======== Task input
/-- The premises of MoverCommands, doneSignal, hold together. -/
theorem witness_MoverCommands_11 : ∃ (ch : Fin 64) (flagReg code : Nat) (rs : List ChRel) (s s1 : State),
    (s.ch ch).rels = { needs := [], act := .done flagReg none code } :: rs ∧
    s1 = s.setCh ch { s.ch ch with rels := rs } :=
  ⟨5, 2 ^ 31 + 7, 0, [], movOwned.setCh 5 { rels := [{ needs := [], act := .done (2 ^ 31 + 7) none 0 }] }, (movOwned.setCh 5 { rels := [{ needs := [], act := .done (2 ^ 31 + 7) none 0 }] }).setCh 5 {}, by decide +kernel⟩

/-- The premises of MoverCommands, drainReturn, hold together. -/
theorem witness_MoverCommands_13 : ∃ (ch : Fin 64) (ds : List (List Nat)) (s : State),
    (s.ch ch).drains = [] :: ds :=
  ⟨5, [], movOwned.setCh 5 { drains := [[]] }, by decide +kernel⟩

/-- The premises of MoverCommands, drainTimeout, hold together. -/
theorem witness_MoverCommands_14 : ∃ (ch : Fin 64) (d : List Nat) (ds : List (List Nat)) (s : State),
    (s.ch ch).drains = d :: ds :=
  ⟨5, [3], [], movOwned.setCh 5 { drains := [[3]] }, by decide +kernel⟩

/-- The premises of MoverCommands, drainTimeout of a partition, hold together. -/
theorem witness_MoverCommands_15 : ∃ (p : Fin 64) (s : State),
    s.qm.drainReads.contains p.val = true :=
  ⟨2, { ready with qm := { ready.qm with drainReads := [2] } }, by decide +kernel⟩

/-- The premises of MoverCommands, sporeSubmit, hold together. -/
theorem witness_MoverCommands_16 : ∃ (ch : Fin 64) (value : BitVec 32) (len : Nat) (s : State),
    len = fld value.toNat 0 8 + 1 ∧
    (s.ch ch).spores.length < 16 ∧
    (s.ownerOf 0x21 ch).isSome = true ∧
    s.rdB Reg.REL_STATUS 0 = false ∧
    bitAt value.toNat 8 = true ∧
    len ≤ 32 ∧
    s.rdN (Reg.MOV_CH_SPORE_DST ch) % 4096 + len ≤ 4096 :=
  ⟨5, 0x11F#32, 32, movOwned, by decide +kernel⟩

/-- The premises of MoverCommands, sporeComplete, hold together. -/
theorem witness_MoverCommands_17 : ∃ (ch : Fin 64) (x : Spore) (xs : List Spore) (bs : List Byte) (pa : Nat) (s : State),
    (s.ch ch).spores = x :: xs ∧
    (s.xlate (s.chPt ch) x.dst x.len .write).toOption = some pa ∧
    x.wrote = false ∧
    x.inline = some bs ∧
    targetOf pa = .inPackage :=
  ⟨5, ⟨some [1#8], 0, 0x10000, 1, none, false, false⟩, [], [1#8], 0x10000, movOwned.setCh 5 { spores := [⟨some [1#8], 0, 0x10000, 1, none, false, false⟩] }, by decide +kernel⟩

/-- The premises of MemoryCommands, cache commands, hold together. -/
theorem witness_MemoryCommands_0 : ∃ (p : Fin 16) (c : Instr) (op result : Nat) (s : State),
    (c, op, result) ∈ [(Instr.cleanRange p, 1, s.cacheResult p), (.flushRange p, 2, s.cacheResult p), (.flushAll p, 3, 0), (.releaseRetained p, 4, 0)] ∧
    s.rdB (Reg.MEM_PT_CACHE_STATUS p) 0 = false :=
  ⟨0, .cleanRange 0, 1, 0, ready, by decide +kernel⟩

/-- The premises of MemoryCommands, cache command while one runs, hold together. -/
theorem witness_MemoryCommands_1 : ∃ (p : Fin 16) (c : Instr) (s : State),
    c ∈ [Instr.cleanRange p, .flushRange p, .flushAll p, .releaseRetained p] ∧
    s.rdB (Reg.MEM_PT_CACHE_STATUS p) 0 = true :=
  ⟨0, .flushAll 0, ready.wr (Reg.MEM_PT_CACHE_STATUS 0) 1, by decide +kernel⟩
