-- ==== Sys2Proof/Decode.lean ====
section
/-! DEFINITION. The fields of a command word, the total decoder, the encoder, and the opcode table's rows. -/

namespace Sys2Proof

/-- OP = CMD[15:12] (spec/30_encoding.md R70). -/
def opField (cmd : Word) : BitVec 4 := cmd.extractLsb' 12 4

/-- RSV = CMD[11:8] (spec/30_encoding.md R70). -/
def rsvField (cmd : Word) : BitVec 4 := cmd.extractLsb' 8 4

/-- DATA = CMD[7:0] (spec/30_encoding.md R70). -/
def dataField (cmd : Word) : Byte := cmd.extractLsb' 0 8

/-- Is OP one of the four defined values (spec/30_encoding.md R73)? -/
def opDefined (op : BitVec 4) : Bool := op == 0x1 || op == 0x2 || op == 0x3 || op == 0x4

/-- Does the command with this OP take no operand, so that DATA must be 0x00 (spec/30_encoding.md R74)? -/
def opTakesNoOperand (op : BitVec 4) : Bool := op == 0x1 || op == 0x3 || op == 0x4

/-- Decode of an accepted command word, the checks in the order of spec/30_encoding.md R75. -/
def decode (cmd : Word) : Decoded :=
  let op := opField cmd
  let rsv := rsvField cmd
  let data := dataField cmd
  if !opDefined op then .error .illegalOpcode
  else if rsv ≠ 0 then .error .reservedNonzero
  else if opTakesNoOperand op ∧ data ≠ 0 then .error .reservedNonzero
  else if op = 0x1 then .run .init
  else if op = 0x2 then .run (.absorb data)
  else if op = 0x3 then .run .absorbStop
  else .run .squeeze

/-- A command word from its three fields (spec/30_encoding.md R70). -/
def assembleWord (op rsv : BitVec 4) (data : Byte) : Word := (op ++ rsv) ++ data

/-- The command word of each command (spec/30_encoding.md R73). -/
def encode : Instr → Word
  | .init => assembleWord 0x1 0x0 0x00
  | .absorb b => assembleWord 0x2 0x0 b
  | .absorbStop => assembleWord 0x3 0x0 0x00
  | .squeeze => assembleWord 0x4 0x0 0x00

/-- The mask column of spec/30_encoding.md R73. -/
def tableMask : Instr → Word
  | .init => 0xFFFF
  | .absorb _ => 0xFF00
  | .absorbStop => 0xFFFF
  | .squeeze => 0xFFFF

/-- The match column of spec/30_encoding.md R73. -/
def tableMatch : Instr → Word
  | .init => 0x1000
  | .absorb _ => 0x2000
  | .absorbStop => 0x3000
  | .squeeze => 0x4000

/-- The instruction a decoded word selects, none where a CommandError is raised. -/
def Decoded.instr? : Decoded → Option Instr
  | .run i => some i
  | .error _ => none

/-- The command the decoder reads from a word numbered as the opcode table numbers it. Every command is
exactly one 16-bit word (spec/30_encoding.md R77) that moves in parallel, bit 0 the least significant. -/
def decodeTableWord (nbits w : Nat) : Option Instr :=
  (decode (BitVec.ofNat 16 (w % 2 ^ nbits))).instr?

end Sys2Proof
end

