-- ==== Sys2Proof/Machine/Flags.lean ====
section
/-! DEFINITION. The block has no flags (spec/10_state.md R33); what it has instead is the STATUS of each response. -/

namespace Sys2Proof.Machine

/-- STATUS OK: the command ran (spec/30_encoding.md R72). -/
def statusOk : Byte := 0x00

/-- The STATUS code of a CommandError (spec/30_encoding.md R72; spec/60_exceptions.md R162). -/
def statusOf : CommandError → Byte
  | .illegalOpcode => 0x01
  | .reservedNonzero => 0x02

/-- The response word: STATUS in bits 15:8, DATA in bits 7:0 (spec/30_encoding.md R71). -/
def responseWord (status data : Byte) : Word := catBytes status data

/-- STATUS = RSP[15:8] (spec/10_state.md R35). -/
def rspStatus (rsp : Word) : Byte := rsp.extractLsb' 8 8

/-- DATA = RSP[7:0] (spec/10_state.md R35). -/
def rspData (rsp : Word) : Byte := rsp.extractLsb' 0 8

/-- The output `cmd_ready`: 1 exactly in IDLE (spec/10_state.md R36). -/
def cmdReady (s : State) : Bool := decide (s.ctl = .idle)

end Sys2Proof.Machine
end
================
▶ **How to complete this task**
All lines of the records above that carry the word "decoder" should be listed.

▶ **Task output**
/-! DEFINITION. The fields of a command word, the total decoder, the encoder, and the opcode table's rows. -/
/-- The command the decoder reads from a word numbered as the opcode table numbers it. Every command is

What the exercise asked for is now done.